» **STUDY MATERIAL**:
/-- Rows of major opcode 0x2E (R77). -/
def decodeOp2E (w : Nat) : Option Instr :=
  if fld w 0 21 == 0 then some (.exit (markOf w))
  else none

/-- Rows of major opcode 0x30 (R77). -/
def decodeOp30 (w : Nat) : Option Instr :=
  some (.ld (markOf w) (.ofNat 5 (fld w 16 5)) (.ofNat 5 (fld w 11 5)) (.ofNat 3 (fld w 8 3)) (.ofNat 8 (fld w 0 8)))

/-- Rows of major opcode 0x31 (R77). -/
def decodeOp31 (w : Nat) : Option Instr :=
  some (.st (markOf w) (.ofNat 5 (fld w 16 5)) (.ofNat 5 (fld w 11 5)) (.ofNat 3 (fld w 8 3)) (.ofNat 8 (fld w 0 8)))

/-- Rows of major opcode 0x32 (R77). -/
def decodeOp32 (w : Nat) : Option Instr :=
  some (.ldl (markOf w) (.ofNat 5 (fld w 16 5)) (.ofNat 5 (fld w 11 5)) (.ofNat 3 (fld w 8 3)) (.ofNat 8 (fld w 0 8)))

/-- Rows of major opcode 0x33 (R77). -/
def decodeOp33 (w : Nat) : Option Instr :=
  some (.stl (markOf w) (.ofNat 5 (fld w 16 5)) (.ofNat 5 (fld w 11 5)) (.ofNat 3 (fld w 8 3)) (.ofNat 8 (fld w 0 8)))

/-- Rows of major opcode 0x34 (R77). -/
def decodeOp34 (w : Nat) : Option Instr :=
  if fld w 0 3 == 0 then some (.ldx (markOf w) (.ofNat 5 (fld w 16 5)) (.ofNat 5 (fld w 11 5)) (.ofNat 3 (fld w 8 3)) (.ofNat 5 (fld w 3 5)))
  else none

/-- Rows of major opcode 0x35 (R77). -/
def decodeOp35 (w : Nat) : Option Instr :=
  if fld w 0 3 == 0 then some (.stx (markOf w) (.ofNat 5 (fld w 16 5)) (.ofNat 5 (fld w 11 5)) (.ofNat 3 (fld w 8 3)) (.ofNat 5 (fld w 3 5)))
  else none

/-- Rows of major opcode 0x36 (R77). -/
def decodeOp36 (w : Nat) : Option Instr :=
  some (.lda (markOf w) (.ofNat 5 (fld w 16 5)) (.ofNat 5 (fld w 11 5)) (.ofNat 3 (fld w 8 3)) (.ofNat 3 (fld w 5 3)) (.ofNat 5 (fld w 0 5)))

/-- Rows of major opcode 0x37 (R77). -/
def decodeOp37 (w : Nat) : Option Instr :=
  some (.strel (markOf w) (.ofNat 5 (fld w 16 5)) (.ofNat 5 (fld w 11 5)) (.ofNat 3 (fld w 8 3)) (.ofNat 3 (fld w 5 3)) (.ofNat 5 (fld w 0 5)))

/-- Rows of major opcode 0x38 (R77). -/
def decodeOp38 (w : Nat) : Option Instr :=
  if fld w 0 6 == 0 then some (.bmov (markOf w) (.ofNat 5 (fld w 16 5)) (.ofNat 5 (fld w 11 5)) (.ofNat 5 (fld w 6 5)))
  else none

/-- Rows of major opcode 0x39 (R77). -/
def decodeOp39 (w : Nat) : Option Instr :=
  if fld w 0 6 == 0 then some (.bfill (markOf w) (.ofNat 5 (fld w 16 5)) (.ofNat 5 (fld w 11 5)) (.ofNat 5 (fld w 6 5)))
  else none

/-- Rows of major opcode 0x40 (R77). -/
def decodeOp40 (w : Nat) : Option Instr :=
  if fld w 0 5 == 0 then some (.vld (markOf w) (.ofNat 5 (fld w 16 5)) (.ofNat 5 (fld w 11 5)) (.ofNat 5 (fld w 6 5)) (.ofNat 1 (fld w 5 1)))
  else if fld w 0 5 == 1 then some (.vst (markOf w) (.ofNat 5 (fld w 16 5)) (.ofNat 5 (fld w 11 5)) (.ofNat 5 (fld w 6 5)) (.ofNat 1 (fld w 5 1)))
  else if fld w 0 3 == 2 then some (.vlds (markOf w) (.ofNat 5 (fld w 16 5)) (.ofNat 5 (fld w 11 5)) (.ofNat 5 (fld w 6 5)) (.ofNat 1 (fld w 5 1)) (.ofNat 2 (fld w 3 2)))
  else if fld w 0 3 == 3 then some (.vsts (markOf w) (.ofNat 5 (fld w 16 5)) (.ofNat 5 (fld w 11 5)) (.ofNat 5 (fld w 6 5)) (.ofNat 1 (fld w 5 1)) (.ofNat 2 (fld w 3 2)))
  else if fld w 0 3 == 4 then some (.vgth (markOf w) (.ofNat 5 (fld w 16 5)) (.ofNat 5 (fld w 11 5)) (.ofNat 5 (fld w 6 5)) (.ofNat 1 (fld w 5 1)) (.ofNat 2 (fld w 3 2)))
  else if fld w 0 3 == 5 then some (.vsct (markOf w) (.ofNat 5 (fld w 16 5)) (.ofNat 5 (fld w 11 5)) (.ofNat 5 (fld w 6 5)) (.ofNat 1 (fld w 5 1)) (.ofNat 2 (fld w 3 2)))
  else if fld w 0 3 == 6 && fld w 6 5 == 0 then some (.vbcst (markOf w) (.ofNat 5 (fld w 16 5)) (.ofNat 5 (fld w 11 5)) (.ofNat 3 (fld w 3 3)))
  else if fld w 0 3 == 7 then some (.vext (markOf w) (.ofNat 5 (fld w 16 5)) (.ofNat 5 (fld w 11 5)) (.ofNat 5 (fld w 6 5)) (.ofNat 3 (fld w 3 3)))
  else none

/-- Rows of major opcode 0x41 (R77). -/
def decodeOp41 (w : Nat) : Option Instr :=
  if fld w 0 3 == 0 then some (.vadd (markOf w) (.ofNat 5 (fld w 16 5)) (.ofNat 5 (fld w 11 5)) (.ofNat 5 (fld w 6 5)) (.ofNat 3 (fld w 3 3)))
  else if fld w 0 3 == 1 then some (.vsub (markOf w) (.ofNat 5 (fld w 16 5)) (.ofNat 5 (fld w 11 5)) (.ofNat 5 (fld w 6 5)) (.ofNat 3 (fld w 3 3)))
  else if fld w 0 3 == 2 then some (.vmul (markOf w) (.ofNat 5 (fld w 16 5)) (.ofNat 5 (fld w 11 5)) (.ofNat 5 (fld w 6 5)) (.ofNat 3 (fld w 3 3)))
  else if fld w 0 3 == 3 then some (.vmad (markOf w) (.ofNat 5 (fld w 16 5)) (.ofNat 5 (fld w 11 5)) (.ofNat 5 (fld w 6 5)) (.ofNat 3 (fld w 3 3)))
  else if fld w 0 3 == 4 then some (.vmin (markOf w) (.ofNat 5 (fld w 16 5)) (.ofNat 5 (fld w 11 5)) (.ofNat 5 (fld w 6 5)) (.ofNat 3 (fld w 3 3)))
  else if fld w 0 3 == 5 then some (.vmax (markOf w) (.ofNat 5 (fld w 16 5)) (.ofNat 5 (fld w 11 5)) (.ofNat 5 (fld w 6 5)) (.ofNat 3 (fld w 3 3)))
  else if fld w 0 3 == 6 && fld w 6 5 == 0 then some (.vabs (markOf w) (.ofNat 5 (fld w 16 5)) (.ofNat 5 (fld w 11 5)) (.ofNat 3 (fld w 3 3)))
  else if fld w 0 3 == 7 && fld w 6 5 == 0 then some (.vneg (markOf w) (.ofNat 5 (fld w 16 5)) (.ofNat 5 (fld w 11 5)) (.ofNat 3 (fld w 3 3)))
  else none

/-- Rows of major opcode 0x42 (R77). -/
def decodeOp42 (w : Nat) : Option Instr :=
  if fld w 0 6 == 0 then some (.vand (markOf w) (.ofNat 5 (fld w 16 5)) (.ofNat 5 (fld w 11 5)) (.ofNat 5 (fld w 6 5)))
  else if fld w 0 6 == 1 then some (.vor (markOf w) (.ofNat 5 (fld w 16 5)) (.ofNat 5 (fld w 11 5)) (.ofNat 5 (fld w 6 5)))
  else if fld w 0 6 == 2 then some (.vxor (markOf w) (.ofNat 5 (fld w 16 5)) (.ofNat 5 (fld w 11 5)) (.ofNat 5 (fld w 6 5)))
  else if fld w 0 3 == 3 then some (.vshl (markOf w) (.ofNat 5 (fld w 16 5)) (.ofNat 5 (fld w 11 5)) (.ofNat 5 (fld w 6 5)) (.ofNat 3 (fld w 3 3)))
  else if fld w 0 3 == 4 then some (.vshr (markOf w) (.ofNat 5 (fld w 16 5)) (.ofNat 5 (fld w 11 5)) (.ofNat 5 (fld w 6 5)) (.ofNat 3 (fld w 3 3)))
  else if fld w 0 3 == 5 then some (.vsra (markOf w) (.ofNat 5 (fld w 16 5)) (.ofNat 5 (fld w 11 5)) (.ofNat 5 (fld w 6 5)) (.ofNat 3 (fld w 3 3)))
  else if fld w 0 3 == 6 then some (.vcmp (markOf w) (.ofNat 5 (fld w 16 5)) (.ofNat 5 (fld w 11 5)) (.ofNat 5 (fld w 6 5)) (.ofNat 3 (fld w 3 3)))
  else if fld w 0 6 == 7 then some (.vsel (markOf w) (.ofNat 5 (fld w 16 5)) (.ofNat 5 (fld w 11 5)) (.ofNat 5 (fld w 6 5)))
  else none

/-- Rows of major opcode 0x43 (R77). -/
def decodeOp43 (w : Nat) : Option Instr :=
  if fld w 0 3 == 0 then some (.vperm (markOf w) (.ofNat 5 (fld w 16 5)) (.ofNat 5 (fld w 11 5)) (.ofNat 5 (fld w 6 5)) (.ofNat 3 (fld w 3 3)))
  else if fld w 0 3 == 1 then some (.vins (markOf w) (.ofNat 5 (fld w 16 5)) (.ofNat 5 (fld w 11 5)) (.ofNat 5 (fld w 6 5)) (.ofNat 3 (fld w 3 3)))
  else if fld w 0 3 == 2 then some (.vred (markOf w) (.ofNat 5 (fld w 16 5)) (.ofNat 5 (fld w 11 5)) (.ofNat 5 (fld w 6 5)) (.ofNat 3 (fld w 3 3)))
  else if fld w 0 3 == 3 then some (.vfadd (markOf w) (.ofNat 5 (fld w 16 5)) (.ofNat 5 (fld w 11 5)) (.ofNat 5 (fld w 6 5)) (.ofNat 3 (fld w 3 3)))
  else if fld w 0 3 == 4 then some (.vfsub (markOf w) (.ofNat 5 (fld w 16 5)) (.ofNat 5 (fld w 11 5)) (.ofNat 5 (fld w 6 5)) (.ofNat 3 (fld w 3 3)))
  else if fld w 0 3 == 5 then some (.vfmul (markOf w) (.ofNat 5 (fld w 16 5)) (.ofNat 5 (fld w 11 5)) (.ofNat 5 (fld w 6 5)) (.ofNat 3 (fld w 3 3)))
  else if fld w 0 3 == 6 then some (.vfma (markOf w) (.ofNat 5 (fld w 16 5)) (.ofNat 5 (fld w 11 5)) (.ofNat 5 (fld w 6 5)) (.ofNat 3 (fld w 3 3)))
  else if fld w 0 3 == 7 then some (.vfmin (markOf w) (.ofNat 5 (fld w 16 5)) (.ofNat 5 (fld w 11 5)) (.ofNat 5 (fld w 6 5)) (.ofNat 3 (fld w 3 3)))
  else none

» **ACTION ITEM**:
Transcribe the entries above word for word, from the first line through the line containing "def decodeOp31 (w", and nothing else.

» **OUTPUT FOR THIS TASK**:
/-- Rows of major opcode 0x2E (R77). -/
def decodeOp2E (w : Nat) : Option Instr :=
  if fld w 0 21 == 0 then some (.exit (markOf w))
  else none

/-- Rows of major opcode 0x30 (R77). -/
def decodeOp30 (w : Nat) : Option Instr :=
  some (.ld (markOf w) (.ofNat 5 (fld w 16 5)) (.ofNat 5 (fld w 11 5)) (.ofNat 3 (fld w 8 3)) (.ofNat 8 (fld w 0 8)))

/-- Rows of major opcode 0x31 (R77). -/
def decodeOp31 (w : Nat) : Option Instr :=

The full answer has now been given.